#### Your goal:
Reproduce the data below in full. Nothing should differ from the original.

--*--

/-- Everything an event that ends in a next state can do. -/
theorem runEvent_cases {e : Event} {s t : State} (h : runEvent e s = .next t) :
    t = s ∨ (∃ d, e = .drive d ∧ t = s.drivePort d) ∨ (∃ a b, e = .store a b ∧ t = s.storeByte a b) ∨
    ((e = .command ∨ e = .commandSplit) ∧ s.commandReady = true ∧ s.ports.rst = false ∧ t = s.takeCommand) ∨
    (∃ i, (e = .command ∨ e = .commandSplit) ∧ s.commandReady = true ∧ s.ports.rst = false ∧
      decode s.ports.cmd = .ok i ∧ exec i s.takeCommand = .next t) ∨
    (∃ i ws, e = .commandSplit ∧ s.commandReady = true ∧ s.ports.rst = false ∧ decode s.ports.cmd = .ok i ∧
      commandWrites i = some ws ∧ t = s.takeCommand.setPend ws) ∨
    (e = .microWrite ∧ s.ports.rst = false ∧ t = s.nextMicro) ∨
    (∃ answers, e = .tick answers ∧ s.tickEnabled = true ∧ t = s.tick Config.hw answers) ∨
    (e = .lineStart ∧ s.lineStartEnabled = true ∧ s.irqPend = false ∧ t = s.beginLine) ∨
    (e = .emit ∧ s.emitEnabled = true ∧ s.phase = false ∧ s.lbEntry s.cur s.pos ≠ 255 ∧ t = s.emitPrimary) ∨
    (e = .emit ∧ s.emitEnabled = true ∧ s.phase = true ∧ s.idx ≠ 255 ∧ t = s.emitSecondary) := by
  cases e with
  | drive d => exact .inr (.inl ⟨d, rfl, by simpa [runEvent] using h.symm⟩)
  | store a b => exact .inr (.inr (.inl ⟨a, b, rfl, by simpa [runEvent] using h.symm⟩))
  | command =>
    rcases takeWord_cases exec s with ⟨_, he⟩ | ⟨_, _, he⟩ | ⟨hc, hr, _, he⟩ | ⟨hc, hr, i, hd, he⟩ <;>
      simp only [runEvent, he, reduceCtorEq, Host.Outcome.next.injEq] at h
    · exact .inl h.symm
    · exact .inr (.inr (.inr (.inl ⟨.inl rfl, hc, hr, h.symm⟩)))
    · exact .inr (.inr (.inr (.inr (.inl ⟨i, .inl rfl, hc, hr, hd, h⟩))))
  | commandSplit =>
    rcases takeWord_cases beginSplit s with ⟨_, he⟩ | ⟨_, _, he⟩ | ⟨hc, hr, _, he⟩ | ⟨hc, hr, i, hd, he⟩ <;>
      simp only [runEvent, he, reduceCtorEq, Host.Outcome.next.injEq] at h
    · exact .inl h.symm
    · exact .inr (.inr (.inr (.inl ⟨.inr rfl, hc, hr, h.symm⟩)))
    · rcases beginSplit_cases i s.takeCommand with ⟨rfl, hb⟩ | ⟨ws, hw, hb⟩ <;> rw [hb] at h
      · exact .inr (.inr (.inr (.inr (.inl ⟨_, .inr rfl, hc, hr, hd, h⟩))))
      · exact .inr (.inr (.inr (.inr (.inr (.inl ⟨i, ws, rfl, hc, hr, hd, hw, by simpa using h.symm⟩)))))
  | microWrite =>
    simp only [runEvent] at h
    split at h
    · exact .inl (by simpa using h.symm)
    · exact .inr (.inr (.inr (.inr (.inr (.inr (.inl ⟨rfl, by simpa using ‹¬ s.ports.rst = true›, by simpa using h.symm⟩))))))
  | tick answers =>
    simp only [runEvent] at h
    split at h
    · exact .inr (.inr (.inr (.inr (.inr (.inr (.inr (.inl ⟨answers, rfl, ‹_›, by simpa using h.symm⟩)))))))
    · exact .inl (by simpa using h.symm)
  | lineStart =>
    simp only [runEvent] at h
    split at h
    · rcases lineStart_cases s with ⟨_, he⟩ | ⟨hi, he⟩ <;> rw [he] at h
      · cases h
      · exact .inr (.inr (.inr (.inr (.inr (.inr (.inr (.inr (.inl ⟨rfl, ‹_›, hi, by simpa using h.symm⟩))))))))
    · exact .inl (by simpa using h.symm)
  | emit =>
    simp only [runEvent] at h
    split at h
    · rcases emit_cases s with ⟨hp, hi, he⟩ | ⟨hp, hi, he⟩ | ⟨he, _⟩ <;> rw [he] at h
      · exact .inr (.inr (.inr (.inr (.inr (.inr (.inr (.inr (.inr (.inl ⟨rfl, ‹_›, hp, hi, by simpa using h.symm⟩)))))))))
      · exact .inr (.inr (.inr (.inr (.inr (.inr (.inr (.inr (.inr (.inr ⟨rfl, ‹_›, hp, hi, by simpa using h.symm⟩)))))))))
      · cases h
    · exact .inl (by simpa using h.symm)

--*--

#### Reply:
/-- Everything an event that ends in a next state can do. -/
theorem runEvent_cases {e : Event} {s t : State} (h : runEvent e s = .next t) :
    t = s ∨ (∃ d, e = .drive d ∧ t = s.drivePort d) ∨ (∃ a b, e = .store a b ∧ t = s.storeByte a b) ∨
    ((e = .command ∨ e = .commandSplit) ∧ s.commandReady = true ∧ s.ports.rst = false ∧ t = s.takeCommand) ∨
    (∃ i, (e = .command ∨ e = .commandSplit) ∧ s.commandReady = true ∧ s.ports.rst = false ∧
      decode s.ports.cmd = .ok i ∧ exec i s.takeCommand = .next t) ∨
    (∃ i ws, e = .commandSplit ∧ s.commandReady = true ∧ s.ports.rst = false ∧ decode s.ports.cmd = .ok i ∧
      commandWrites i = some ws ∧ t = s.takeCommand.setPend ws) ∨
    (e = .microWrite ∧ s.ports.rst = false ∧ t = s.nextMicro) ∨
    (∃ answers, e = .tick answers ∧ s.tickEnabled = true ∧ t = s.tick Config.hw answers) ∨
    (e = .lineStart ∧ s.lineStartEnabled = true ∧ s.irqPend = false ∧ t = s.beginLine) ∨
    (e = .emit ∧ s.emitEnabled = true ∧ s.phase = false ∧ s.lbEntry s.cur s.pos ≠ 255 ∧ t = s.emitPrimary) ∨
    (e = .emit ∧ s.emitEnabled = true ∧ s.phase = true ∧ s.idx ≠ 255 ∧ t = s.emitSecondary) := by
  cases e with
  | drive d => exact .inr (.inl ⟨d, rfl, by simpa [runEvent] using h.symm⟩)
  | store a b => exact .inr (.inr (.inl ⟨a, b, rfl, by simpa [runEvent] using h.symm⟩))
  | command =>
    rcases takeWord_cases exec s with ⟨_, he⟩ | ⟨_, _, he⟩ | ⟨hc, hr, _, he⟩ | ⟨hc, hr, i, hd, he⟩ <;>
      simp only [runEvent, he, reduceCtorEq, Host.Outcome.next.injEq] at h
    · exact .inl h.symm
    · exact .inr (.inr (.inr (.inl ⟨.inl rfl, hc, hr, h.symm⟩)))
    · exact .inr (.inr (.inr (.inr (.inl ⟨i, .inl rfl, hc, hr, hd, h⟩))))
  | commandSplit =>
    rcases takeWord_cases beginSplit s with ⟨_, he⟩ | ⟨_, _, he⟩ | ⟨hc, hr, _, he⟩ | ⟨hc, hr, i, hd, he⟩ <;>
      simp only [runEvent, he, reduceCtorEq, Host.Outcome.next.injEq] at h
    · exact .inl h.symm
    · exact .inr (.inr (.inr (.inl ⟨.inr rfl, hc, hr, h.symm⟩)))
    · rcases beginSplit_cases i s.takeCommand with ⟨rfl, hb⟩ | ⟨ws, hw, hb⟩ <;> rw [hb] at h
      · exact .inr (.inr (.inr (.inr (.inl ⟨_, .inr rfl, hc, hr, hd, h⟩))))
      · exact .inr (.inr (.inr (.inr (.inr (.inl ⟨i, ws, rfl, hc, hr, hd, hw, by simpa using h.symm⟩)))))
  | microWrite =>
    simp only [runEvent] at h
    split at h
    · exact .inl (by simpa using h.symm)
    · exact .inr (.inr (.inr (.inr (.inr (.inr (.inl ⟨rfl, by simpa using ‹¬ s.ports.rst = true›, by simpa using h.symm⟩))))))
  | tick answers =>
    simp only [runEvent] at h
    split at h
    · exact .inr (.inr (.inr (.inr (.inr (.inr (.inr (.inl ⟨answers, rfl, ‹_›, by simpa using h.symm⟩)))))))
    · exact .inl (by simpa using h.symm)
  | lineStart =>
    simp only [runEvent] at h
    split at h
    · rcases lineStart_cases s with ⟨_, he⟩ | ⟨hi, he⟩ <;> rw [he] at h
      · cases h
      · exact .inr (.inr (.inr (.inr (.inr (.inr (.inr (.inr (.inl ⟨rfl, ‹_›, hi, by simpa using h.symm⟩))))))))
    · exact .inl (by simpa using h.symm)
  | emit =>
    simp only [runEvent] at h
    split at h
    · rcases emit_cases s with ⟨hp, hi, he⟩ | ⟨hp, hi, he⟩ | ⟨he, _⟩ <;> rw [he] at h
      · exact .inr (.inr (.inr (.inr (.inr (.inr (.inr (.inr (.inr (.inl ⟨rfl, ‹_›, hp, hi, by simpa using h.symm⟩)))))))))
      · exact .inr (.inr (.inr (.inr (.inr (.inr (.inr (.inr (.inr (.inr ⟨rfl, ‹_›, hp, hi, by simpa using h.symm⟩)))))))))
      · cases h
    · exact .inl (by simpa using h.symm)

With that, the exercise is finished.